Like so many creatures, hummingbirds are in dire straits due to human activity: deforestation, invasive species, pesticide use and climate change are reducing the areas where they can live to pockets here and there; some species number in the hundreds and are considered critically endangered. Dunn juxtaposes the exploitative practices of (white, male) 19th- and 20th-century bird artists, collectors and hunters with indigenous birdwatching and environmental initiatives that are rising up to combat ecological damage in Latin America. Although society has moved past the use of hummingbird feathers in crafts and fashion, he learns that the troubling practice of dead hummingbirds being sold as love charms (chuparosas) persists in Mexico.

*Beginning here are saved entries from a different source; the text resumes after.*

-- ==== Sys2Proof/Decode.lean ====
section
/-!
DEFINITION. The commands that a word spells by the bits of spec/opcode_table.json. The table gives no row any bits: its
commands are events and register accesses, so every word spells none. The loop engine's instruction words are decoded
where its commands act, in Machine/Engine.lean (R137, R138).
-/
namespace Sys2Proof

/-- The command that an `nbits`-bit word spells. -/
def decodeTableWord (_nbits _w : Nat) : Option Instr := none

end Sys2Proof
end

Whether you’re familiar with hummingbirds or not, if you have even a passing interest in nature and travel writing, I recommend The Glitter in the Green for how it invites readers into a personal passion, recreates an adventurous odyssey, and reinforces our collective responsibility for threatened wildlife. (Proof copy passed on by Paul of Halfman, Halfbook) 
A lovely folk tale I’ll quote in full:
A hummingbird as a symbol of hope, strength and endurance is a recurrent one in South American folklore. An Ecuadorian folk tale tells of a forest on fire – a hummingbird picks up single droplets of water in its beak and lets them fall on the fire. The other animals in the forest laugh, and ask the hummingbird what difference this can possibly make. They say, ‘Don’t bother, it is too much, you are too little, your wings will burn, your beak is too tiny, it’s only a drop, you can’t put out this fire. What do you think you are doing?’ To which the hummingbird is said to reply, ‘I’m just doing what I can.’
Links between the books: Hudson is quoted in Dunn’s introduction. In Chapter 7 of the below, Hudson describes a hummingbird as “a living prismatic gem that changes its colour with every change of position … it catches the sunshine on its burnished neck and gorget plumes—green and gold and flame-coloured, the beams changing to visible flakes as they fall”
Green Mansions: A Romance of the Tropical Forest by W.H. Hudson (1904)
Like Heart of Darkness, this is a long recounted tale about a journey among ‘savages’. After a prologue, the narrator soon cedes storytelling duties to Mr. Abel, whom he met in Georgetown, Guyana in 1887. Searching for gold and fighting off illness, the 23-year-old Abel took up the habit of wandering the Venezuelan forest. The indigenous people were superstitious and refused to hunt in that forest. Abel began to hear strange noises – magical bird calls or laughter – that, siren-like, drew him deeper in. His native friend warned him it was the daughter of an evil spirit.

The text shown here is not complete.